# Creme Fraiche?



## mugsy27 (Apr 3, 2006)

what exactly is creme fraiche?  i am going to make a talipe (fish) dinner tonight that calls for some white wine, butter, seasonings, and creme fraiche to be sauted to a sauce. 

i have some heavy creme..can i just use that?!?


----------



## Aurora (Apr 3, 2006)

Creme Fraiche is a slightly soured and thickened cream. It is thicker than fresh cream with a tangy taste. It is thinner and not as sour as sour cream.

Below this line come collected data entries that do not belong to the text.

theorem keeps_loadExact {d : Scalar} (h : Dest.scalar d ∈ ds) (n : Nat) (addr : Scalar) :
    Keeps (Reads ldc ds) (loadExact n d addr) := by
  have hR := reads_chain ldc ds
  refine keeps_bind hR (keeps_checkSrc hR addr) fun _ => keeps_bind hR (keeps_checkDst hR d) fun _ =>
    keeps_bind hR (keeps_readOnce_reads _) fun vs => keeps_bind hR (keeps_useClean hR _) fun ea =>
    keeps_bind hR (keeps_fieldAccess_reads _ _ _) fun l => keeps_bind hR (keeps_check hR _ _ _) fun _ =>
    keeps_bind hR (keeps_obtain true _) fun b => ?_
  split
  · exact keeps_bind hR (keeps_obtained _ _) fun _ => keeps_bind hR (keeps_writeScalar_reads h _) fun _ => keeps_pure hR _
  · exact keeps_pure hR _

/-! Constants. -/

theorem reads_countAt {cnt : Bool} {key : Nat} {va : Word} {asid : BitVec 12} :
    Reads true ds s (s.countAt cnt key va asid) := by
  have hform := (homeOnly_countAt s cnt key va asid).2.1
  have hquiet : s.bar1.notifybase = 0 → (s.countAt cnt key va asid).mem = s.mem := by
    intro hq
    rw [State.countAt]
    split
    · dsimp only
      split
      · split
        · rw [State.notify, if_pos (by exact congrArg BitVec.toNat hq)]
          rfl
        · rfl
      · rfl
    · rfl
  obtain ⟨m, cs, h⟩ := s.countAt_eq cnt key va asid
  rw [h] at hform hquiet ⊢
  exact ⟨rfl, rfl, .refl ds _, rfl, nofun, hquiet, hform⟩

theorem keeps_readFrozen (core : Nat) (asid : BitVec 12) (l : Leaf) (va : Nat) :
    Keeps (Reads true ds) (readFrozen core asid l va) := by
  have hR := reads_chain true ds
  refine keeps_bind hR (keeps_gateRead _ _ _ _ _ _) fun x => ?_
  split
  · exact keeps_pure hR _
  refine fun s => keepsAt_get ?_
  split
  · exact hR.refl s
  refine keepsAt_set hR ?_ (hR.refl _)
  split
  · exact hR.trans reads_countAt (reads_leaveReplica ..)
  · exact reads_countAt

theorem keeps_readConst (l : Leaf) (e : Word) : Keeps (Reads true ds) (readConst l e) := by
  have hR := reads_chain true ds
  refine fun s => keepsAt_cur (keeps_bind hR (keeps_readFrozen _ _ _ _) (fun x => ?_) s)
  split
  · exact fun s => keepsAt_get trivial
  split
  · exact fun s => hR.refl s
  split
  · exact fun s => hR.refl s
  · exact keeps_pure hR _

/-! Waits. -/

theorem keeps_goBehind (drain : State → Held → Bool) (at_ : Nat → Bool) : Keeps (Reads ldc ds) (goBehind drain at_) := by
  have hR := reads_chain ldc ds
  exact keeps_bind hR (keeps_cur hR) fun c => keeps_bind hR (keeps_modify_freed fun s => freed_drainHeld s c.core _) fun _ s =>
    reads_of_shape (t := { s with cur := { s.cur with phase := 1, ahead := s.outsOf c.core (fun o => !o.store && at_ o.line) } })
      rfl rfl rfl
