/-- What HS_COMPLETE leaves of the Host peripheral (R111). -/
theorem hsComplete_hp (out : Byte) (s : State) :
    ∃ rxf, (s.hp.rxf.length ≤ s.cfg.rxd → rxf.length ≤ s.cfg.rxd) ∧ (hsComplete out s).hp =
      { s.hp with
        rxf := rxf
        sh := .idle
        tcnt := if s.cfg.tcntDec = .atComplete then s.hp.tcnt - 1 else s.hp.tcnt } := by
  have hd : decrement s.hp.tcnt = s.hp.tcnt - 1 := by unfold decrement; split <;> omega
  refine ⟨if s.hp.rxEn && s.hostRxRoom then push s.hp.rxf (clientCapture out s).1 else s.hp.rxf, ?_,
    by simp only [hsComplete, hd]⟩
  intro hl
  split
  next h =>
    simp only [State.hostRxRoom, Bool.and_eq_true, decide_eq_true_eq] at h
    simp [push]; omega
  next => exact hl

/-- A step of the Host peripheral completes the byte in flight, or starts one when a byte waits where it is needed (R110, R111). -/
theorem hostPeripheralStep_hp {s t : State} (h : hostPeripheralStep s = some t) :
    (∃ out rxf, s.hp.sh = .busy out ∧ (s.hp.rxf.length ≤ s.cfg.rxd → rxf.length ≤ s.cfg.rxd) ∧ t.hp = { s.hp with
        rxf := rxf, sh := .idle
        tcnt := if s.cfg.tcntDec = .atComplete then s.hp.tcnt - 1 else s.hp.tcnt }) ∨
    (∃ out, s.hp.sh = .idle ∧ s.hp.tcnt ≠ 0 ∧ (s.hp.txEn = true → s.hp.txf ≠ []) ∧ t.hp = { s.hp with
        txf := if s.hp.txEn then s.hp.txf.tail else s.hp.txf
        sh := .busy out
        tcnt := if s.cfg.tcntDec = .atStart then s.hp.tcnt - 1 else s.hp.tcnt }) := by
  obtain ⟨out, -, hsh, rfl⟩ | ⟨hen, hsh, rfl⟩ := hostPeripheralStep_cases h
  · obtain ⟨rxf, hr, h⟩ := hsComplete_hp out s
    exact .inl ⟨out, rxf, hsh, hr, h⟩
  · refine .inr ⟨s.shiftOut, hsh, ?_, ?_, hsStart_hp s⟩
    · intro h; simp [State.hsStartEnabled, State.hostCountZero, h] at hen
    · intro h1 h2; simp [State.hsStartEnabled, h1, h2] at hen

/-- It writes no parameter and no client program counter. -/
theorem hostPeripheralStep_cfg {s t : State} (h : hostPeripheralStep s = some t) :
    t.cfg = s.cfg ∧ t.clientSteps = s.clientSteps := by
  obtain ⟨out, -, -, rfl⟩ | ⟨-, -, rfl⟩ := hostPeripheralStep_cases h
  · obtain ⟨_, _, _, _, h⟩ := hsComplete_frame out s; rw [h]; exact ⟨rfl, rfl⟩
  · obtain ⟨_, _, _, _, h⟩ := hsStart_frame s; rw [h]; exact ⟨rfl, rfl⟩

/-- It uses up one of its steps. -/
theorem hostPeripheralStep_exchangeSteps {s t : State} (h : hostPeripheralStep s = some t) :
    t.exchangeSteps < s.exchangeSteps := by
  have hc := (hostPeripheralStep_cfg h).1
  obtain ⟨out, rxf, hsh, -, ht⟩ | ⟨out, hsh, h0, -, ht⟩ := hostPeripheralStep_hp h <;>
    simp only [State.exchangeSteps, ht, hsh, hc] <;> cases s.cfg.tcntDec <;>
    simp only [reduceCtorEq, if_true, if_false] <;>
    first | omega | (split_ifs <;> omega)

/-- The bytes still to start before the count is 0. -/
def State.startsLeft (s : State) : Nat :=
  s.hp.tcnt - if s.cfg.tcntDec = .atComplete ∧ s.hp.sh ≠ .idle then 1 else 0
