theorem decode_of_encode {w : Word} {i : Instr} (h : encode i = w) : decode w = .ok i := h ▸ decodeInvertsEncode i

/-- Settles O5: eight of the words are encodings, and the last two no row matches. -/
theorem specWordsDecode : Obligations.SpecWordsDecode :=
  ⟨decode_of_encode (by decide), decode_of_encode (by decide), decode_of_encode (by decide),
    decode_of_encode (by decide), decode_of_encode (by decide), decode_of_encode (by decide),
    decode_of_encode (by decide), decode_of_encode (by decide), decode_of_unmatched (by decide),
    decode_of_unmatched (by decide)⟩

/-! ### Encoding a decoded command -/

/-- The row reads from each word it matches a command whose word it is. -/
def Row.Faithful (row : Row) : Prop := ∀ w, row.hits w = true → encode (row.build w) = w

/-- A row whose mask fixes the unit is faithful when its command encodes the other two fields it matched. -/
theorem Row.Faithful.of_fields {row : Row} (hu : unitField row.mask = 0xF)
    (h : ∀ w, opField w &&& opField row.mask = opField row.pat →
      immField w &&& immField row.mask = immField row.pat →
      encode (row.build w) = pack (unitField row.pat) (opField w) (immField w)) : row.Faithful := by
  intro w hw
  obtain ⟨hwu, hwop, hwimm⟩ := Row.hits_iff.1 hw
  have hunit : unitField row.pat = unitField w := (hwu.symm.trans (hu ▸ nibble_and_ones _))
  rw [h w hwop hwimm, hunit, pack_fields]

/-- A row with no operand: its mask fixes the whole word. -/
theorem Row.Faithful.of_fixed {name : String} {pat : Word} {i : Instr} (h : encode i = pat) :
    Row.Faithful ⟨name, pat, 0xFFFF, fun _ => i⟩ := by
  intro w hw
  rw [Row.hits, beq_iff_eq] at hw
  exact h.trans (hw.symm.trans BitVec.and_allOnes)

/-- A row whose operand is all of `imm`: its mask fixes `u` and `op`. -/
theorem Row.Faithful.of_imm {name : String} {pat : Word} (build : Byte → Instr)
    (h : ∀ imm, encode (build imm) = pack (unitField pat) (opField pat) imm) :
    Row.Faithful ⟨name, pat, 0xFF00, fun w => build (immField w)⟩ := by
  refine .of_fields (show unitField 0xFF00 = 0xF by decide) fun w hop _ => ?_
  have hwop : opField w = opField pat := by
    have hones : opField 0xFF00 = 15#4 := by decide
    rw [← hop, hones, nibble_and_ones]
  rw [hwop]
  exact h (immField w)

/-! The bits a command reads are bits of the fields. -/

theorem setdirT_eq (w : Word) : setdirT w = (immField w).getLsbD 1 := by simp [setdirT, immField]

theorem setdirR_eq (w : Word) : setdirR w = (immField w).getLsbD 0 := by simp [setdirR, immField]

theorem engineT_eq (w : Word) : engineT w = (opField w).getLsbD 1 := by simp [engineT, opField]

theorem engineR_eq (w : Word) : engineR w = (opField w).getLsbD 0 := by simp [engineR, opField]

theorem kindField_eq (w : Word) : kindField w = (opField w).extractLsb' 2 2 := by
  ext k hk
  have hlt : 2 + k < 4 := by omega
  simp [kindField, opField, hlt, ← Nat.add_assoc]

/-- The operand of `H.SETDIR` is its two low bits when the others are 0 (R82). -/
theorem setdirImm_of_high_zero :
    ∀ imm : Byte, imm &&& 0xFC = 0 → setdirImm (imm.getLsbD 1) (imm.getLsbD 0) = imm := by decide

You can make an approximation of (substitute for) creme fraiche. See the possibilities here:

http://www.ochef.com/100.htm


----------



## Poppinfresh (Apr 3, 2006)

As Aurora said, it's basically a French sour cream.  It's amazing stuff.  Personally, I would never substitute it for anything.


----------



## ironchef (Apr 3, 2006)

You can substitue sour cream if needed, but unless there's a store that sells creme fraiche you'll need time to make it and let it culture. If you want to make it for tonight it's too late so you may as well just substitute with the sour cream. You can find a recipe for creme fraiche here:

http://www.discusscooking.com/forums/f56/by-request-roasted-kabocha-pumpkin-and-ginger-soup-934.html


----------